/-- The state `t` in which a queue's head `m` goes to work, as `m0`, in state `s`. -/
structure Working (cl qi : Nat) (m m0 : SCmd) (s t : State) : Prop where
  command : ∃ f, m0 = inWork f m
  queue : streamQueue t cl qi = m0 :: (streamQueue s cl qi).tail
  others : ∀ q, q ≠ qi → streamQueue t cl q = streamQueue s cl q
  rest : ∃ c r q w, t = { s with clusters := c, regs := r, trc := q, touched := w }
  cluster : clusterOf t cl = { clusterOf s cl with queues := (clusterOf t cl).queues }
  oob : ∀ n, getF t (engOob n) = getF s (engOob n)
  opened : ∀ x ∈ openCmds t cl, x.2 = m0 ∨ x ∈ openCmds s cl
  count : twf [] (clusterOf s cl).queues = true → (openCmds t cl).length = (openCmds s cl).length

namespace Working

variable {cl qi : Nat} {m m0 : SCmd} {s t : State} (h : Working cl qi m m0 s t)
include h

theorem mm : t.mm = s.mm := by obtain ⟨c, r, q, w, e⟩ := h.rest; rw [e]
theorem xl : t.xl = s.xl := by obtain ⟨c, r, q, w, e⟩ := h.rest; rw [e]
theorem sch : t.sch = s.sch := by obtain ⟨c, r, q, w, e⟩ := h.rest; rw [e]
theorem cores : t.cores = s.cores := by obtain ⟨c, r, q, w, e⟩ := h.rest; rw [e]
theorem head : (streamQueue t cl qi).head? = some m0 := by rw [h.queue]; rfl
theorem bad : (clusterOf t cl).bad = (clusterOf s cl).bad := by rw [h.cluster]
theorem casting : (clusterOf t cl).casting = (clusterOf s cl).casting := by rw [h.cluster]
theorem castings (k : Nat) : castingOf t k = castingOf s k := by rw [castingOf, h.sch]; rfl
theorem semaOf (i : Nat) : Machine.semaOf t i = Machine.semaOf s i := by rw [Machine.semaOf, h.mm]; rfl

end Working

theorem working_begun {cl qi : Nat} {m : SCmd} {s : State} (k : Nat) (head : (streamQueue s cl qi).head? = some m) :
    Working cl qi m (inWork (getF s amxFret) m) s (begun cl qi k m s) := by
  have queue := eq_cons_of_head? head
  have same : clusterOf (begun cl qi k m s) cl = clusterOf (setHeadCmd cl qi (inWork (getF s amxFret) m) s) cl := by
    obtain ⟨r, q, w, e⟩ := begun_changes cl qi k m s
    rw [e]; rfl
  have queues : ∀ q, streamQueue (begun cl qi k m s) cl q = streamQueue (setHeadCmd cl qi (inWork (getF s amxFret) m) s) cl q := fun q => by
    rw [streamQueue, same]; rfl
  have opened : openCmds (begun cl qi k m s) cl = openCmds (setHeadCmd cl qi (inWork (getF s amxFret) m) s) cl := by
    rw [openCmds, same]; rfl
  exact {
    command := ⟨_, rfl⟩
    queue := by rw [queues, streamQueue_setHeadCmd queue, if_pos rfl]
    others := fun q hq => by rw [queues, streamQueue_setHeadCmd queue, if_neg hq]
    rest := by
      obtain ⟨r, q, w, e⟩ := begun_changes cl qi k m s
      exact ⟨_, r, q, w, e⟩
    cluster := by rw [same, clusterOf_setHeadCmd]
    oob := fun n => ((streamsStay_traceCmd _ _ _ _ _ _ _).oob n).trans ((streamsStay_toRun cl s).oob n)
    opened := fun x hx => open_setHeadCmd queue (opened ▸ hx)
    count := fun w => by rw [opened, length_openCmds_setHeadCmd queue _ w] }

▬▬▬

## [Exercise brief]
Quote all of the entries exactly as they appear.

## [Answer space]
/-- The state `t` in which a queue's head `m` goes to work, as `m0`, in state `s`. -/
structure Working (cl qi : Nat) (m m0 : SCmd) (s t : State) : Prop where
  command : ∃ f, m0 = inWork f m
  queue : streamQueue t cl qi = m0 :: (streamQueue s cl qi).tail
  others : ∀ q, q ≠ qi → streamQueue t cl q = streamQueue s cl q
  rest : ∃ c r q w, t = { s with clusters := c, regs := r, trc := q, touched := w }
  cluster : clusterOf t cl = { clusterOf s cl with queues := (clusterOf t cl).queues }
  oob : ∀ n, getF t (engOob n) = getF s (engOob n)
  opened : ∀ x ∈ openCmds t cl, x.2 = m0 ∨ x ∈ openCmds s cl
  count : twf [] (clusterOf s cl).queues = true → (openCmds t cl).length = (openCmds s cl).length

namespace Working

variable {cl qi : Nat} {m m0 : SCmd} {s t : State} (h : Working cl qi m m0 s t)
include h

theorem mm : t.mm = s.mm := by obtain ⟨c, r, q, w, e⟩ := h.rest; rw [e]
theorem xl : t.xl = s.xl := by obtain ⟨c, r, q, w, e⟩ := h.rest; rw [e]
theorem sch : t.sch = s.sch := by obtain ⟨c, r, q, w, e⟩ := h.rest; rw [e]
theorem cores : t.cores = s.cores := by obtain ⟨c, r, q, w, e⟩ := h.rest; rw [e]
theorem head : (streamQueue t cl qi).head? = some m0 := by rw [h.queue]; rfl
theorem bad : (clusterOf t cl).bad = (clusterOf s cl).bad := by rw [h.cluster]
theorem casting : (clusterOf t cl).casting = (clusterOf s cl).casting := by rw [h.cluster]
theorem castings (k : Nat) : castingOf t k = castingOf s k := by rw [castingOf, h.sch]; rfl
theorem semaOf (i : Nat) : Machine.semaOf t i = Machine.semaOf s i := by rw [Machine.semaOf, h.mm]; rfl

end Working

theorem working_begun {cl qi : Nat} {m : SCmd} {s : State} (k : Nat) (head : (streamQueue s cl qi).head? = some m) :
    Working cl qi m (inWork (getF s amxFret) m) s (begun cl qi k m s) := by
  have queue := eq_cons_of_head? head
  have same : clusterOf (begun cl qi k m s) cl = clusterOf (setHeadCmd cl qi (inWork (getF s amxFret) m) s) cl := by
    obtain ⟨r, q, w, e⟩ := begun_changes cl qi k m s
    rw [e]; rfl
  have queues : ∀ q, streamQueue (begun cl qi k m s) cl q = streamQueue (setHeadCmd cl qi (inWork (getF s amxFret) m) s) cl q := fun q => by
    rw [streamQueue, same]; rfl
  have opened : openCmds (begun cl qi k m s) cl = openCmds (setHeadCmd cl qi (inWork (getF s amxFret) m) s) cl := by
    rw [openCmds, same]; rfl
  exact {
    command := ⟨_, rfl⟩
    queue := by rw [queues, streamQueue_setHeadCmd queue, if_pos rfl]
    others := fun q hq => by rw [queues, streamQueue_setHeadCmd queue, if_neg hq]
    rest := by
      obtain ⟨r, q, w, e⟩ := begun_changes cl qi k m s
      exact ⟨_, r, q, w, e⟩
    cluster := by rw [same, clusterOf_setHeadCmd]
    oob := fun n => ((streamsStay_traceCmd _ _ _ _ _ _ _).oob n).trans ((streamsStay_toRun cl s).oob n)
    opened := fun x hx => open_setHeadCmd queue (opened ▸ hx)
    count := fun w => by rw [opened, length_openCmds_setHeadCmd queue _ w] }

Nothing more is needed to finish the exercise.